What you have to do:
Search the listing for the string "source" and copy every line that contains it.

Extracted material:
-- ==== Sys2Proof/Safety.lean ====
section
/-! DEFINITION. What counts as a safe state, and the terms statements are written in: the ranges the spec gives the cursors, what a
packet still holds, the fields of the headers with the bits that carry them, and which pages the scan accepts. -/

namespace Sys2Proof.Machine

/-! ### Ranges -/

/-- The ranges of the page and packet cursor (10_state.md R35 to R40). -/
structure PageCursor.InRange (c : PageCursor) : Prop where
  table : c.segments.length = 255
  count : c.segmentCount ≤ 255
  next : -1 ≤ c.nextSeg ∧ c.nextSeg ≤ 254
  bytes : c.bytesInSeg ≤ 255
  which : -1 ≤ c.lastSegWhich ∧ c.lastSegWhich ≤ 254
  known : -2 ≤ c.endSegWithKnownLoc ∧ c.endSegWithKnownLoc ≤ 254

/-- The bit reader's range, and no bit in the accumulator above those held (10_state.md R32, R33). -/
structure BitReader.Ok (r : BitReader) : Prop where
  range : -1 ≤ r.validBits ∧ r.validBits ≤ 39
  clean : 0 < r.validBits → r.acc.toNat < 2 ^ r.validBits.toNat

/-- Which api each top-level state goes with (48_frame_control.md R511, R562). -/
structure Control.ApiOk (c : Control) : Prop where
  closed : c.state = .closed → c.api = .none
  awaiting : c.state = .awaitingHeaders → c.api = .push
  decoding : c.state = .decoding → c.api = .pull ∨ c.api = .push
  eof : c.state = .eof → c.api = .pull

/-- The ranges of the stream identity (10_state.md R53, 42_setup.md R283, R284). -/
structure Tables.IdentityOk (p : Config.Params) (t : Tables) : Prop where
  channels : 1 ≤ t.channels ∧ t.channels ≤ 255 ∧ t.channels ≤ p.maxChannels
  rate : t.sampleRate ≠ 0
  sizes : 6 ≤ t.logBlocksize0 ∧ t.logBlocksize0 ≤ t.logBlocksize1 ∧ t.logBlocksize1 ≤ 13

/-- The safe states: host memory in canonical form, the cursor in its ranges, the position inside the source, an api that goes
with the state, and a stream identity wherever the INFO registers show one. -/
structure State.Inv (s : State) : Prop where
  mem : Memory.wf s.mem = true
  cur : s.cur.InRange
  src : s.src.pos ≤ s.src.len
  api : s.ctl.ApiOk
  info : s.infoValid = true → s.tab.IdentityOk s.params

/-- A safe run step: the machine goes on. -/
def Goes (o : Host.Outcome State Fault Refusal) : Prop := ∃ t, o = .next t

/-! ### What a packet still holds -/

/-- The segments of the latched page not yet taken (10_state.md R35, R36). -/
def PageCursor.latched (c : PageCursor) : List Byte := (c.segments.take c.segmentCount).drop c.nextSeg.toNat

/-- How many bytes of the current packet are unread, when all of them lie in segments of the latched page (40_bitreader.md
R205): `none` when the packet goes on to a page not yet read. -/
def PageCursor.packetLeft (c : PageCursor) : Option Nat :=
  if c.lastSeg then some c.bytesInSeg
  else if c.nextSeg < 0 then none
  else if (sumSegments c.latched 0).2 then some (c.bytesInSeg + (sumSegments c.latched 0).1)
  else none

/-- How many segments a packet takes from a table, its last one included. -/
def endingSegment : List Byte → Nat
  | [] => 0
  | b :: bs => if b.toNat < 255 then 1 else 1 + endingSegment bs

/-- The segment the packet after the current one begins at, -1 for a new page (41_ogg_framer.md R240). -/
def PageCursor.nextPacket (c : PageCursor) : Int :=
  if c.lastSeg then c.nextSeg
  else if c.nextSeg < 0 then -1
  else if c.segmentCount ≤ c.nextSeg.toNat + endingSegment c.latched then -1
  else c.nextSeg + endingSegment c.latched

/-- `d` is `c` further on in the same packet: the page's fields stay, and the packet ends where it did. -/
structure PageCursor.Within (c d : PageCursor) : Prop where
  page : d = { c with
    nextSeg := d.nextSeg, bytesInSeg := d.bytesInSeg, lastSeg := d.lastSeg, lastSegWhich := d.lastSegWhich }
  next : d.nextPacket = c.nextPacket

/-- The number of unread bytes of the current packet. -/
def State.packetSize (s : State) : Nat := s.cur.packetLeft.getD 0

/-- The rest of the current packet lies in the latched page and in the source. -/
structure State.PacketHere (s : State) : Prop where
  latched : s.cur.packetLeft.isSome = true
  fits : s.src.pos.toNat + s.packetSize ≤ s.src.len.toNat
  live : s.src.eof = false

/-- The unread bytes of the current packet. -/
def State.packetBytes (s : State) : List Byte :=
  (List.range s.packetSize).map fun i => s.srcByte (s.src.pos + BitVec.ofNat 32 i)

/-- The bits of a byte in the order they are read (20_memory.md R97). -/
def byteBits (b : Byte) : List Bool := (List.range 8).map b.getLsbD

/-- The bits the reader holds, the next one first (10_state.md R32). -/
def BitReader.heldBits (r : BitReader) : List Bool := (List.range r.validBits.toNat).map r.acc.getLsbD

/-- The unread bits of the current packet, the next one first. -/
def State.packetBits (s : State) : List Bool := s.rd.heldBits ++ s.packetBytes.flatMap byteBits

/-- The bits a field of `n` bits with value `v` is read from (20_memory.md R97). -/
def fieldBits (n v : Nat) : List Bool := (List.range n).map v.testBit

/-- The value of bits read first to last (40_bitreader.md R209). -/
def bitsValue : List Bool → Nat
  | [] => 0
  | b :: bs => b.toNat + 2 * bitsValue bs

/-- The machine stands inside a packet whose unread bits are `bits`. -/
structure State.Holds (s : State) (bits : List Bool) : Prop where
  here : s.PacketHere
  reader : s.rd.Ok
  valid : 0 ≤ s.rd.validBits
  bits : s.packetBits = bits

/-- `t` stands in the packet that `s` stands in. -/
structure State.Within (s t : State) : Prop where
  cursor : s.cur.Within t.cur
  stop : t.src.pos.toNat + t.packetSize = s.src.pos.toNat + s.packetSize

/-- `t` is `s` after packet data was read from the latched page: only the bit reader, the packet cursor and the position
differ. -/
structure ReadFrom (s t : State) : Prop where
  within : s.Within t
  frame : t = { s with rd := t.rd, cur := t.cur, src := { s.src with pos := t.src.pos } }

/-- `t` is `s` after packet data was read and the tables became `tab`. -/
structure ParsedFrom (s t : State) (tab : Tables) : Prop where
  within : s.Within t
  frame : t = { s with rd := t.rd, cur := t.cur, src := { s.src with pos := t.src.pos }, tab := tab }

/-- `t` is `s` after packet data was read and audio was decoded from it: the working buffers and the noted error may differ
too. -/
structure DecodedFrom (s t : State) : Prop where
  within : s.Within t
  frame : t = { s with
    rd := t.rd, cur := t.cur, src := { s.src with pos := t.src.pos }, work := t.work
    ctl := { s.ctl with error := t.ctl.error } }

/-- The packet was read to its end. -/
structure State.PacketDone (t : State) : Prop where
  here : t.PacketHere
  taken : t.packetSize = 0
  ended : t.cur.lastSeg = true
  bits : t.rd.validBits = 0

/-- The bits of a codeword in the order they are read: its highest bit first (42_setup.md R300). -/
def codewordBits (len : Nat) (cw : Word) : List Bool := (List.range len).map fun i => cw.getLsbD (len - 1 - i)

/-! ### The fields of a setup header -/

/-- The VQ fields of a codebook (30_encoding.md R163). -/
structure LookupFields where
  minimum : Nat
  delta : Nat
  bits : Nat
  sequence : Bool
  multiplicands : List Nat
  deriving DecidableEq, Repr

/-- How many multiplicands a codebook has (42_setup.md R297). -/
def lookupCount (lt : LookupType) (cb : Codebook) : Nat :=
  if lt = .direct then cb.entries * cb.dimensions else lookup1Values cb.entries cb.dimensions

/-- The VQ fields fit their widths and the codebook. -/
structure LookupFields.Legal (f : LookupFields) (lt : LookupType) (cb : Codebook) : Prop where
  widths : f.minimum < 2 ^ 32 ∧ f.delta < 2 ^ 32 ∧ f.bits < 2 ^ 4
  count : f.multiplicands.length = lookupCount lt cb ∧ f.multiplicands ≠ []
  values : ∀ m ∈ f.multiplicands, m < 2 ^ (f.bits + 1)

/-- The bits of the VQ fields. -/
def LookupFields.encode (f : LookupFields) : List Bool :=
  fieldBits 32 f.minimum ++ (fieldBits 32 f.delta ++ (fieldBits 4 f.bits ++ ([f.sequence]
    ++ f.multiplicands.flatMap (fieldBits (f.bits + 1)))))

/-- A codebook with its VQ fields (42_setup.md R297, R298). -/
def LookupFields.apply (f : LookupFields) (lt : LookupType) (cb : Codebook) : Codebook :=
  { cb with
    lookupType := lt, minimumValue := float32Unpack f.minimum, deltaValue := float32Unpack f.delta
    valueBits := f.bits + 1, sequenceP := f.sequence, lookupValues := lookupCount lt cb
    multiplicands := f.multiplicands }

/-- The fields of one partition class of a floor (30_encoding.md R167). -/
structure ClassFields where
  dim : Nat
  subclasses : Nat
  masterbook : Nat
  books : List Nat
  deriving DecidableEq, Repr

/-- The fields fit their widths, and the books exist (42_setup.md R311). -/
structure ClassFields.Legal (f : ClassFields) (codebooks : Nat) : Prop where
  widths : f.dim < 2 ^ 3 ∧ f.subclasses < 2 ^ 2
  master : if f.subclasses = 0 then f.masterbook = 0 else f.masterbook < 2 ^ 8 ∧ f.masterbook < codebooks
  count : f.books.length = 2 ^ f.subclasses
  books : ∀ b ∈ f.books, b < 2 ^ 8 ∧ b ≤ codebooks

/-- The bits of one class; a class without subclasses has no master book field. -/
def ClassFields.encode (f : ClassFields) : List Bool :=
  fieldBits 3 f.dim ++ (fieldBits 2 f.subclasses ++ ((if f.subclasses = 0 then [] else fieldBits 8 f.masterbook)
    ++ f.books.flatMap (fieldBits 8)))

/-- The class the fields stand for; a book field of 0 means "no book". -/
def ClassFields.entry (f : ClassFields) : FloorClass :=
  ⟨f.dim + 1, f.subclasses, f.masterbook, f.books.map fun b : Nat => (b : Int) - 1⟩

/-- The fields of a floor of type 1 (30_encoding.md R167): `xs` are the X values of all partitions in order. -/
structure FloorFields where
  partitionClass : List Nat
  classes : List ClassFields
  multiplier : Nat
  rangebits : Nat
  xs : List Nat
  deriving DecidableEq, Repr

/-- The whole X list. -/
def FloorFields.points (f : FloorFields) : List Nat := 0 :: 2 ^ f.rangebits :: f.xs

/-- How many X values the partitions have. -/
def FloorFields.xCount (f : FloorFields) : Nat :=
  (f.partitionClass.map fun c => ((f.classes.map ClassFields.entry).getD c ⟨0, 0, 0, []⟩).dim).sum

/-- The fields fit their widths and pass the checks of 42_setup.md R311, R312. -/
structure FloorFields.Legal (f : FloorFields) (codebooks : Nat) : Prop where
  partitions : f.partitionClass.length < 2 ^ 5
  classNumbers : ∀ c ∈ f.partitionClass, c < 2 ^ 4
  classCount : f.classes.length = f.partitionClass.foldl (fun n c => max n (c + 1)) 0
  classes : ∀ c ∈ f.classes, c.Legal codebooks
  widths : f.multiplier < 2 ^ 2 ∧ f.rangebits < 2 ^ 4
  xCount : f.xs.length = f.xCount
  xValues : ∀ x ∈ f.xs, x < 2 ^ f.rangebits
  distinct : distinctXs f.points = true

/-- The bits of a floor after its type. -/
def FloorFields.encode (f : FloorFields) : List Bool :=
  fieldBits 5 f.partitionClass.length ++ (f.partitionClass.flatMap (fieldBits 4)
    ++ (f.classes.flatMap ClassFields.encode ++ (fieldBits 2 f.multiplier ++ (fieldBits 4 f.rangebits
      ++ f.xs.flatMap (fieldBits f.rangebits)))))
--
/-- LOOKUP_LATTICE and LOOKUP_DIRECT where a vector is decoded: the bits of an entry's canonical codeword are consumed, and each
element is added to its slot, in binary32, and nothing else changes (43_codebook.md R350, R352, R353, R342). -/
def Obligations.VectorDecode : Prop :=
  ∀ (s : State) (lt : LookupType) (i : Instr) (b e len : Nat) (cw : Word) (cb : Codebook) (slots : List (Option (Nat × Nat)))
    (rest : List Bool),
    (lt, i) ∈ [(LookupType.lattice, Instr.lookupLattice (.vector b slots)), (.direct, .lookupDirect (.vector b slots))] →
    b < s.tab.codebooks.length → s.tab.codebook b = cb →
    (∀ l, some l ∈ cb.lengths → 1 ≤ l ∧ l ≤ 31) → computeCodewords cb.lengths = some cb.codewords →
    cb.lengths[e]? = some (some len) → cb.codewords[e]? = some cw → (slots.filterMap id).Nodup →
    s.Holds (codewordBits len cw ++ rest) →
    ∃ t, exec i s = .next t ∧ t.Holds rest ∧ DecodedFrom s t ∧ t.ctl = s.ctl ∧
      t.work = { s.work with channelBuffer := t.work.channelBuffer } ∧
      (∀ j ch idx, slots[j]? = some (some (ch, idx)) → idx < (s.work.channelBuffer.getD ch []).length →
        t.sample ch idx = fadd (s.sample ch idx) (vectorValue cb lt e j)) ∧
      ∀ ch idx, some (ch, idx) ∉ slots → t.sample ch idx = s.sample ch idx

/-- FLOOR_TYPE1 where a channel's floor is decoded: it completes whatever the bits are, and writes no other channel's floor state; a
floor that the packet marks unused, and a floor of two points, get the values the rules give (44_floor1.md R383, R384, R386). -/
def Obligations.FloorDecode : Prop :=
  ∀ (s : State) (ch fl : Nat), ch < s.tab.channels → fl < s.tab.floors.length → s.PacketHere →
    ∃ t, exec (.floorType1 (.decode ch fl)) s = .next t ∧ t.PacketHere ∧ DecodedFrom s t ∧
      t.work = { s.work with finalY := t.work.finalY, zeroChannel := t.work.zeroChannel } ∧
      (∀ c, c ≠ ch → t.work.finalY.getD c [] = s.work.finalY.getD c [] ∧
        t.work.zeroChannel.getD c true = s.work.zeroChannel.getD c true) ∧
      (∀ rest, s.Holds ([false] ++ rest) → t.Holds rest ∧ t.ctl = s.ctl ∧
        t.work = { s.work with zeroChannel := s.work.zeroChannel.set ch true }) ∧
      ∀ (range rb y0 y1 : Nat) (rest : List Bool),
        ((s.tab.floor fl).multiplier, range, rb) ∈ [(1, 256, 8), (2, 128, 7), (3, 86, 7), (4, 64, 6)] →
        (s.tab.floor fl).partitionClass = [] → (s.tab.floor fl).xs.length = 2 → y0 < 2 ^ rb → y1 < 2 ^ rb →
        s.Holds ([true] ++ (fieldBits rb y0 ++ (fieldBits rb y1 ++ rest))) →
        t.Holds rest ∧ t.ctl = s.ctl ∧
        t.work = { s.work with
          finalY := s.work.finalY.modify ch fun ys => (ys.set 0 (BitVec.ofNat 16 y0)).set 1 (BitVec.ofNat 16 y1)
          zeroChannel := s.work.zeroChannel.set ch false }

Task result:
/-- The safe states: host memory in canonical form, the cursor in its ranges, the position inside the source, an api that goes
/-- The rest of the current packet lies in the latched page and in the source. -/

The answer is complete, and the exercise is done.